*PROBLEM REQUIREMENTS*: Return, from the data that follows, each line that holds the word "interface".
######
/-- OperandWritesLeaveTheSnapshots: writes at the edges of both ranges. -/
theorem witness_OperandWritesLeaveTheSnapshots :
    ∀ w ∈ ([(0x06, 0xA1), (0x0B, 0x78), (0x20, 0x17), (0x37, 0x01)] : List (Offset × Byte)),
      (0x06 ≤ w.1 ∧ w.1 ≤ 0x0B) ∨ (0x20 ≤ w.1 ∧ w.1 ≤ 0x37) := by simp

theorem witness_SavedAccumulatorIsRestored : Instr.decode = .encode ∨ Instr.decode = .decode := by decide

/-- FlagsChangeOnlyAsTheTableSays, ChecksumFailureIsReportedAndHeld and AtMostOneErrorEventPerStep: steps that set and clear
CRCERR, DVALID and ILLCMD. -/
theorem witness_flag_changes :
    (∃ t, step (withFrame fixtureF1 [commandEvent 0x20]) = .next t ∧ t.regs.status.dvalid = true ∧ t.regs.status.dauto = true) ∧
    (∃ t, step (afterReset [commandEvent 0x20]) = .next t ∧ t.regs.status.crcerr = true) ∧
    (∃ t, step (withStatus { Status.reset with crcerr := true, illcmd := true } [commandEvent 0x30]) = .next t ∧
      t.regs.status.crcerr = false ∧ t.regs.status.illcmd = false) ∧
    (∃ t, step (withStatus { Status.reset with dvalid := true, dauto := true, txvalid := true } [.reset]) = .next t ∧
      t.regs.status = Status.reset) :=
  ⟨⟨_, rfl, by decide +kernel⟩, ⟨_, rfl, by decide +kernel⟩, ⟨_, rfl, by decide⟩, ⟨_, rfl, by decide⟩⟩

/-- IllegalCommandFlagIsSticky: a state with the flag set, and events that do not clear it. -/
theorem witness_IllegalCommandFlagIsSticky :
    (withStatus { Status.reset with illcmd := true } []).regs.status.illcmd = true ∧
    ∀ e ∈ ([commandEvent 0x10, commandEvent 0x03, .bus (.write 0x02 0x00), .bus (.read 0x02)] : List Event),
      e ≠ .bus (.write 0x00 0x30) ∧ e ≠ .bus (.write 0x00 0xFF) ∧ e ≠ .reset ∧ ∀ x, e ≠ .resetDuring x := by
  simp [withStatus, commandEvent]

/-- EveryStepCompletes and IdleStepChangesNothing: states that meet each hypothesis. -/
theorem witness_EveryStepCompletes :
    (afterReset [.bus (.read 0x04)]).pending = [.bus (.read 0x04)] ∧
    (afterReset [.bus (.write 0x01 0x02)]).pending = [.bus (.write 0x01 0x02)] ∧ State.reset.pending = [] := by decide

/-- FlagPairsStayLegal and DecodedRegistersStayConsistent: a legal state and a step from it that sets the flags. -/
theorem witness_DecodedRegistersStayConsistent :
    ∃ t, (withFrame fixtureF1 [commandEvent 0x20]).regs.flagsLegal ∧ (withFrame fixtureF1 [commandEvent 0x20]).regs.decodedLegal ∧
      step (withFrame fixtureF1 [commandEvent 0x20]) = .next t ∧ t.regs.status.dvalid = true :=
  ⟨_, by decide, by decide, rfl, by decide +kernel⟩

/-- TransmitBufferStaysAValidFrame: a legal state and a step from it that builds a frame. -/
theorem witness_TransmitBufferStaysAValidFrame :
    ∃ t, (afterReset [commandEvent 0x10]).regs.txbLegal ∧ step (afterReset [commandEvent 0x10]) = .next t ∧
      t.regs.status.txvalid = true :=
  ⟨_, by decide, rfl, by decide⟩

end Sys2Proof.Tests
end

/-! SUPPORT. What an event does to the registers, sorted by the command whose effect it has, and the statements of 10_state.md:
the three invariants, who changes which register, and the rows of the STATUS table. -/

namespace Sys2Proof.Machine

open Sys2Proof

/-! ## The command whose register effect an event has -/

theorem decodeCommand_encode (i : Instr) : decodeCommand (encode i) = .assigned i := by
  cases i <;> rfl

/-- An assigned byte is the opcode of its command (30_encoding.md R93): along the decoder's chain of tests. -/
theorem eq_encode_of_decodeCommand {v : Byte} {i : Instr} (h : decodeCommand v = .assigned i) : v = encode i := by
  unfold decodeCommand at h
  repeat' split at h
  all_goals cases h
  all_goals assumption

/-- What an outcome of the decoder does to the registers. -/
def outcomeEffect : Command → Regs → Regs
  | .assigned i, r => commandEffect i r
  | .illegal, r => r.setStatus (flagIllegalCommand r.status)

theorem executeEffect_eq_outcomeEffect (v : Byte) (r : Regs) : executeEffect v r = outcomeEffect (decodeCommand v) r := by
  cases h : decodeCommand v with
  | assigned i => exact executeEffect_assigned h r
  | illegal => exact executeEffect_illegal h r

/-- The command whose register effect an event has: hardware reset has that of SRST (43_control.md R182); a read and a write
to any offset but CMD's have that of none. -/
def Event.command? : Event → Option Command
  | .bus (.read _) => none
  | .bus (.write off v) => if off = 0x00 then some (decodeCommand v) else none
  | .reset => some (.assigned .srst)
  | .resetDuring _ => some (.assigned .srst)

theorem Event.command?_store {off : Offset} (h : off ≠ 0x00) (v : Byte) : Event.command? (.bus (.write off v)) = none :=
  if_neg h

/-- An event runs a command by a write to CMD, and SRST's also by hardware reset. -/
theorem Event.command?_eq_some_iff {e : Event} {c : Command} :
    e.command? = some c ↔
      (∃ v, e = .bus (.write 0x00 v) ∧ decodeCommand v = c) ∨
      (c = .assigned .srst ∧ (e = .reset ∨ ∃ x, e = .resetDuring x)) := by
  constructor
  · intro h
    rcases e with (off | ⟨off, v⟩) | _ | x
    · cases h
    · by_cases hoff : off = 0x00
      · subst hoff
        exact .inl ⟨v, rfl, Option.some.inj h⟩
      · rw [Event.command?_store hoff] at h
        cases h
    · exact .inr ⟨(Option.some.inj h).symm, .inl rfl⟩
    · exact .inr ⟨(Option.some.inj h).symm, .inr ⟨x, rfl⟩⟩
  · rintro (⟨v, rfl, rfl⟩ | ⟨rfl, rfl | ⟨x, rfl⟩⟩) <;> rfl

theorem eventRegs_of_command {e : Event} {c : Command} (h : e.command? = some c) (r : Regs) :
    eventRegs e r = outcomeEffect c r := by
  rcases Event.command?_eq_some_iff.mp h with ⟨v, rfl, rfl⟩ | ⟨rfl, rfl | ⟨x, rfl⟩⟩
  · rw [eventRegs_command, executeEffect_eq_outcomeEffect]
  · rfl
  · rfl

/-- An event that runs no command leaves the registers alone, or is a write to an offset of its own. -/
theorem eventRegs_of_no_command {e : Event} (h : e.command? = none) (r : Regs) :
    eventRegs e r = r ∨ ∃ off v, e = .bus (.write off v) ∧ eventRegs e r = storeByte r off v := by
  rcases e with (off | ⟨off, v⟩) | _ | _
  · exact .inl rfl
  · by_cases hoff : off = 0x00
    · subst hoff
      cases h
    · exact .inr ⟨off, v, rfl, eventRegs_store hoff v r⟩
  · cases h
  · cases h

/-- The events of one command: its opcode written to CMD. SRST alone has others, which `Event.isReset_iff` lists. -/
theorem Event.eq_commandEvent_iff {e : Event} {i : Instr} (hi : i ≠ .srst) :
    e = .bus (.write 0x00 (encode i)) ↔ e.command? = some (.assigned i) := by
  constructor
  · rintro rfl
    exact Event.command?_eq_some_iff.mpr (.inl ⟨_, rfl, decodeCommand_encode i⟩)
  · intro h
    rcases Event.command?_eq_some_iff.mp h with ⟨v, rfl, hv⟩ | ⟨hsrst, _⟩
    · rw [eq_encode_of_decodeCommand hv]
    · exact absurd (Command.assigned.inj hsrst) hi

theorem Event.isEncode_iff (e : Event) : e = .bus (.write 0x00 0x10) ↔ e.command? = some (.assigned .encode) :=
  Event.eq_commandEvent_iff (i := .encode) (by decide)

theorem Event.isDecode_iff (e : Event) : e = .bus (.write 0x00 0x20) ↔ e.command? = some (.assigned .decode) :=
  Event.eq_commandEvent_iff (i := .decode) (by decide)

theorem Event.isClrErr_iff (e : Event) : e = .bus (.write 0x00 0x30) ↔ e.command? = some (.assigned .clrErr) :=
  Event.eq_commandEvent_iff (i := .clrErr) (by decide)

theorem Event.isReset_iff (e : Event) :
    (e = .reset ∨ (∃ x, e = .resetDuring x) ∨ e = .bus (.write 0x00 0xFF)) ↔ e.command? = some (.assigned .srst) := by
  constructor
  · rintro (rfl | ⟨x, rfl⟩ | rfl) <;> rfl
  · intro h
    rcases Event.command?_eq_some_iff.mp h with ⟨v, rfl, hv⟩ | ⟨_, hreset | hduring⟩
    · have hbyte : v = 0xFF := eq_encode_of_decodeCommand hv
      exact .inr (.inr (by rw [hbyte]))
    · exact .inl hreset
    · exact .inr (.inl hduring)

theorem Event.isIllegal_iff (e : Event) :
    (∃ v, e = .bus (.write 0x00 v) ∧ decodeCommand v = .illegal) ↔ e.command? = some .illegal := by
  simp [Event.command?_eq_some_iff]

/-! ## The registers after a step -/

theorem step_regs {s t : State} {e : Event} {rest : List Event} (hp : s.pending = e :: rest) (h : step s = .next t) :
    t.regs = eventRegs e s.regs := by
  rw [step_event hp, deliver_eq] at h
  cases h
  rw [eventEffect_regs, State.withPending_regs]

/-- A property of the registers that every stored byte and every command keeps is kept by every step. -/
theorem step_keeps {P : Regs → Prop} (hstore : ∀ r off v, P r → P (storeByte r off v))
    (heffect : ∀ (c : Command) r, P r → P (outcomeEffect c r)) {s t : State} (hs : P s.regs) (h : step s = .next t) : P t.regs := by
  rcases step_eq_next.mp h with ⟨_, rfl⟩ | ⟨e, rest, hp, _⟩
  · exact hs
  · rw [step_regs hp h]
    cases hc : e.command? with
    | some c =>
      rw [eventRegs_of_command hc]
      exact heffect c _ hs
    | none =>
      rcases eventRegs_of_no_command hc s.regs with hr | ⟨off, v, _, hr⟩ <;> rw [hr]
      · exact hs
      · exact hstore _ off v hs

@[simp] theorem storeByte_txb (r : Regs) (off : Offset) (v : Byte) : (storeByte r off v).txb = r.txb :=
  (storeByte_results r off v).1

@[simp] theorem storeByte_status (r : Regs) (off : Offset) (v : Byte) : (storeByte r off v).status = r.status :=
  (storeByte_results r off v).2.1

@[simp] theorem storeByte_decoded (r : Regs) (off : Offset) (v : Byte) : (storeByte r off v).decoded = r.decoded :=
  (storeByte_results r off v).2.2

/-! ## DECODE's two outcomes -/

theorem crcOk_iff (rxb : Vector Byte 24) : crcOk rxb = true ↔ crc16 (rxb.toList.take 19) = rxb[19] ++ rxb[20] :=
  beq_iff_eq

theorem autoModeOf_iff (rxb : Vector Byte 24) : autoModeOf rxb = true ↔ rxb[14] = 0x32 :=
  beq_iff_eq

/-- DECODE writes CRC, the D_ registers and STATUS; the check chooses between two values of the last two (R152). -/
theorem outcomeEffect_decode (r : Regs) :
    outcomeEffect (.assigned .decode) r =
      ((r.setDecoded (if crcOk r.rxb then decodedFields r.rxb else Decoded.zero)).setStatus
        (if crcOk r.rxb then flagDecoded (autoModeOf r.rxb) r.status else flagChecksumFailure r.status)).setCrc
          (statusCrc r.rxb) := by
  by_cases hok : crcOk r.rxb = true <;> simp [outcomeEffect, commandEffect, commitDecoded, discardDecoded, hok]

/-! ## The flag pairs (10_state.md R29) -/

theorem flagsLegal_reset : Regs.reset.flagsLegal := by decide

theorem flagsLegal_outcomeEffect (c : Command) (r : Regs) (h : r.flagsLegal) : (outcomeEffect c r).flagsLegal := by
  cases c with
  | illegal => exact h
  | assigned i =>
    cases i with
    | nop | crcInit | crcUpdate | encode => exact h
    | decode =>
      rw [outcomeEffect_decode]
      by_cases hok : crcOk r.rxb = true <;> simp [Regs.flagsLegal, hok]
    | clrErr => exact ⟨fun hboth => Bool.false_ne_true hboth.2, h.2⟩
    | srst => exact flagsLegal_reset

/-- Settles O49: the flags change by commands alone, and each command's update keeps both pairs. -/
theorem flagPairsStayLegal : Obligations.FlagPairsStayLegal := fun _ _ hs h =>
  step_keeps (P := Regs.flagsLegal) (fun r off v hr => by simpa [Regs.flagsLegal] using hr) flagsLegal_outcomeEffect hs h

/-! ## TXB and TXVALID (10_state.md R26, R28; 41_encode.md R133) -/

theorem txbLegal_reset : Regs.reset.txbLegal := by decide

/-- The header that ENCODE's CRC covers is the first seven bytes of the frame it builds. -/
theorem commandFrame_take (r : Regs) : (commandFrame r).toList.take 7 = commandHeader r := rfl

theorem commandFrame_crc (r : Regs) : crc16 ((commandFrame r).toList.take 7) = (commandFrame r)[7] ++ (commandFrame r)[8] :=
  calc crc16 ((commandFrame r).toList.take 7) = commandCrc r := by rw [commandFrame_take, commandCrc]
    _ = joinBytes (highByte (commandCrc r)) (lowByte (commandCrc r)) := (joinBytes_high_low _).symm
######
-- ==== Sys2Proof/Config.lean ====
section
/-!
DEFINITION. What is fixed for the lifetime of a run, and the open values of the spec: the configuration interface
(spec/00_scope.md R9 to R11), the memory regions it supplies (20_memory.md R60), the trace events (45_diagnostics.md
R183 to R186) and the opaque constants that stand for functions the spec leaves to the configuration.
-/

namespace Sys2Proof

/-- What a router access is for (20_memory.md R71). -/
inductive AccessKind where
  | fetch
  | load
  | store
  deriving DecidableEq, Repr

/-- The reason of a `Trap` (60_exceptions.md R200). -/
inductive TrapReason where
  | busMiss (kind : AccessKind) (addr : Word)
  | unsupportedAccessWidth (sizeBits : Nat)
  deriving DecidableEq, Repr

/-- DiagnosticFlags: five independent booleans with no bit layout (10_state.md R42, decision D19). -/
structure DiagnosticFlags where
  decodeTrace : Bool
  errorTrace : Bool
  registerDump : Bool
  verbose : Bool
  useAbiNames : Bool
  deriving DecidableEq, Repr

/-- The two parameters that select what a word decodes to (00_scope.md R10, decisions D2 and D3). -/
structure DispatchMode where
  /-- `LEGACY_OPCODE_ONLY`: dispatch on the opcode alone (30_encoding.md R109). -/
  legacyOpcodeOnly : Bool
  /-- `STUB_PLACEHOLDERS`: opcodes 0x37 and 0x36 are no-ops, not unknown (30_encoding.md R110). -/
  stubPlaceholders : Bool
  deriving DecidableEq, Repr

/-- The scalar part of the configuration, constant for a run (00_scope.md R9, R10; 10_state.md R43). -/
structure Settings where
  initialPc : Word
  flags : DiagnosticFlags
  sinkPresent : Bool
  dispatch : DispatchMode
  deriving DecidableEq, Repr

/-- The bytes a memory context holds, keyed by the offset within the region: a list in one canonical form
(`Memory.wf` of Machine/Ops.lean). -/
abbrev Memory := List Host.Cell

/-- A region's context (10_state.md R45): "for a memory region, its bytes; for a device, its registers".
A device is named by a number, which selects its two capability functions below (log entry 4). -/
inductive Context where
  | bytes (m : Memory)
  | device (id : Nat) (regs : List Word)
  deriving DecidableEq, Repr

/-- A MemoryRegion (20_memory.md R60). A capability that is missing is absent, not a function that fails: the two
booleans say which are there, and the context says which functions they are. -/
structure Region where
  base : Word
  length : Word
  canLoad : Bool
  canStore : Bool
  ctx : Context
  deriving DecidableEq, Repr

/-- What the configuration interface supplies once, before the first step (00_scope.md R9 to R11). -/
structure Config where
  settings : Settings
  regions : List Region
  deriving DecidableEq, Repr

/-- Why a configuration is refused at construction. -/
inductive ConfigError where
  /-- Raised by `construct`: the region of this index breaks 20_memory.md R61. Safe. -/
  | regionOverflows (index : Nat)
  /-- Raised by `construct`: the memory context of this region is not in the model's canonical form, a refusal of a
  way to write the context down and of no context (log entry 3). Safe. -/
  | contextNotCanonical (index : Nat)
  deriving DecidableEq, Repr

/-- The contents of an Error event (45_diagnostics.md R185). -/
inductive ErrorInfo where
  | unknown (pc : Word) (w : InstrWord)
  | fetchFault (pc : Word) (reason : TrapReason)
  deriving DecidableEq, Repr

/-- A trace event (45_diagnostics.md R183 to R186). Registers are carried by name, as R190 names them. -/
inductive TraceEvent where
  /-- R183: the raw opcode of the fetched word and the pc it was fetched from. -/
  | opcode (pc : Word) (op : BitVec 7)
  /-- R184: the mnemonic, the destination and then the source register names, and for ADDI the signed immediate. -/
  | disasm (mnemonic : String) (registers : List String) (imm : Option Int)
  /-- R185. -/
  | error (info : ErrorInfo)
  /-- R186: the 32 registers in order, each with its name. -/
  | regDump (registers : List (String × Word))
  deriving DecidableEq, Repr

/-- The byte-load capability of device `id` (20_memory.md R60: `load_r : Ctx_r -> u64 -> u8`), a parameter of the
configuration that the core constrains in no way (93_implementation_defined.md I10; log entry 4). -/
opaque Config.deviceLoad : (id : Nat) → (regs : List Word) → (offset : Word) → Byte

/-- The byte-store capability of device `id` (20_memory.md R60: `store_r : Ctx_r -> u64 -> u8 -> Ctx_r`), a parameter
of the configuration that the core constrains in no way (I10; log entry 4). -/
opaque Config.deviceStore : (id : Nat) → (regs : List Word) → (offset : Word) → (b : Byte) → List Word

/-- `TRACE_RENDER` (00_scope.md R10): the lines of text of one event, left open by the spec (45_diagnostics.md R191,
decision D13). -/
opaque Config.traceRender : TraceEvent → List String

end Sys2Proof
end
######
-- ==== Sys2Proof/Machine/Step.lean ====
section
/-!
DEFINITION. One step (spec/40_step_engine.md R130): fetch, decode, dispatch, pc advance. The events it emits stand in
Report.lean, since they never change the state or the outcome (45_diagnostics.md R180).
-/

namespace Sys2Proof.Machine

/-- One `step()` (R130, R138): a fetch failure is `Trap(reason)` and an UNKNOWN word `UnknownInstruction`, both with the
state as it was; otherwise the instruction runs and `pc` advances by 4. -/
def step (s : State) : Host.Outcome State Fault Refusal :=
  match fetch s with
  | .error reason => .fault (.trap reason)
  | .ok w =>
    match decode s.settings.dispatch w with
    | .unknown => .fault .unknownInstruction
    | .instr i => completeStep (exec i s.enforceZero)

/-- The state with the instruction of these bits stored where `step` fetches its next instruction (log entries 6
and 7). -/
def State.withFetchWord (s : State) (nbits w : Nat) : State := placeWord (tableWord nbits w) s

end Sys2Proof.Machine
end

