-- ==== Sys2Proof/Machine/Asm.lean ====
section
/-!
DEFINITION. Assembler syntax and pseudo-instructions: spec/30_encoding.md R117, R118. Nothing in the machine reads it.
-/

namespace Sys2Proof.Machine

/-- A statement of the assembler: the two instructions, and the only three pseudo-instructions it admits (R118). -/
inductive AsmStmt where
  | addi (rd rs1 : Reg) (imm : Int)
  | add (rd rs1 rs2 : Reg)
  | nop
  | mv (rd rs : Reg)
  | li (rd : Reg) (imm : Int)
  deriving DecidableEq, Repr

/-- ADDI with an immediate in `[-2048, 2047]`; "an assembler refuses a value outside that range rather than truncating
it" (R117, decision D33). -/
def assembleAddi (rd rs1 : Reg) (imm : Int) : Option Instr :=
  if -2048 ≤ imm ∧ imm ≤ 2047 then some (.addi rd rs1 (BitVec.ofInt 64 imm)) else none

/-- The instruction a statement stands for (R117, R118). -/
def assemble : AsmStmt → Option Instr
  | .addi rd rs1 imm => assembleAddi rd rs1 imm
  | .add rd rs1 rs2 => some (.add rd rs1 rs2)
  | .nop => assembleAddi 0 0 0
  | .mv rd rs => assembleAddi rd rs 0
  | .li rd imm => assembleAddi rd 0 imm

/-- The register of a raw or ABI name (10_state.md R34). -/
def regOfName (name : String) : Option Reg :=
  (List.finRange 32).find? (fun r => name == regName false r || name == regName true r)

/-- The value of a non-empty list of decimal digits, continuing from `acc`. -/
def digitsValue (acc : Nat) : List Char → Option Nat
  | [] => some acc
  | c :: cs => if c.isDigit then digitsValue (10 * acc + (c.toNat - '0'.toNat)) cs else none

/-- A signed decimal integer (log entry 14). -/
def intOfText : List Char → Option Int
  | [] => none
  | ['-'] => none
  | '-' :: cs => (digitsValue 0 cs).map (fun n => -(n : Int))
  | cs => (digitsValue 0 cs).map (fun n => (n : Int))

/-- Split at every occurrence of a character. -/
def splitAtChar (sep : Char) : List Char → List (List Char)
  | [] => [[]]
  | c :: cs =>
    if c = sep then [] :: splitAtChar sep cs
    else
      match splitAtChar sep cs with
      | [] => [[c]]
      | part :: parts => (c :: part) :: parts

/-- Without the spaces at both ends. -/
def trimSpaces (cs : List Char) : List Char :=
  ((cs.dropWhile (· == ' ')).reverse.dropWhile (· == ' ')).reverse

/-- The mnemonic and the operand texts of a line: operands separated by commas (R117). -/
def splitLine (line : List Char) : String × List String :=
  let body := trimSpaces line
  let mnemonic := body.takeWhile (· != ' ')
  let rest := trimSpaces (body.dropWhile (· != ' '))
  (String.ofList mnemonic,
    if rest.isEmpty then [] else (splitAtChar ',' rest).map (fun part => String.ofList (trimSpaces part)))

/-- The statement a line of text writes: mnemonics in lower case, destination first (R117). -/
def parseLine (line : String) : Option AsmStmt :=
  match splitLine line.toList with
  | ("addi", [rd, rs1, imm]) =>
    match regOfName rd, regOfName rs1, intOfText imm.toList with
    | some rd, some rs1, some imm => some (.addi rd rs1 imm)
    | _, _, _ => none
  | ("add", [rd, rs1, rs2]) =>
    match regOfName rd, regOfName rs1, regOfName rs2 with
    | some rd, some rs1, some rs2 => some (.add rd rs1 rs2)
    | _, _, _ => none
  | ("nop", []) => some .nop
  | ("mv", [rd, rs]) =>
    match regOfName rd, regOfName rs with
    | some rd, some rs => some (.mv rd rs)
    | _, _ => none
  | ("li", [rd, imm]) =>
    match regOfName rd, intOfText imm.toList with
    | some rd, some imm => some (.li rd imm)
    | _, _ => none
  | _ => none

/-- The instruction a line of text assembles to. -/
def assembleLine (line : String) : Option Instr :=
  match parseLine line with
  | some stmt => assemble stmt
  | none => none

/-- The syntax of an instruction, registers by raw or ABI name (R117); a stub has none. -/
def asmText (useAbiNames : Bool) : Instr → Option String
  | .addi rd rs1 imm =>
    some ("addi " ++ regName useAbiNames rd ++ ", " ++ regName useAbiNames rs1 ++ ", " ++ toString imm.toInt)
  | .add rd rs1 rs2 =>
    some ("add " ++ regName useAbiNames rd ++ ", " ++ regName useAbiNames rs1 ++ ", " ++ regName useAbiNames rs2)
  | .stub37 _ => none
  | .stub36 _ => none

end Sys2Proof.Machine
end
######
*FINISHED TASK*:
DEFINITION. What is fixed for the lifetime of a run, and the open values of the spec: the configuration interface
/-- What the configuration interface supplies once, before the first step (00_scope.md R9 to R11). -/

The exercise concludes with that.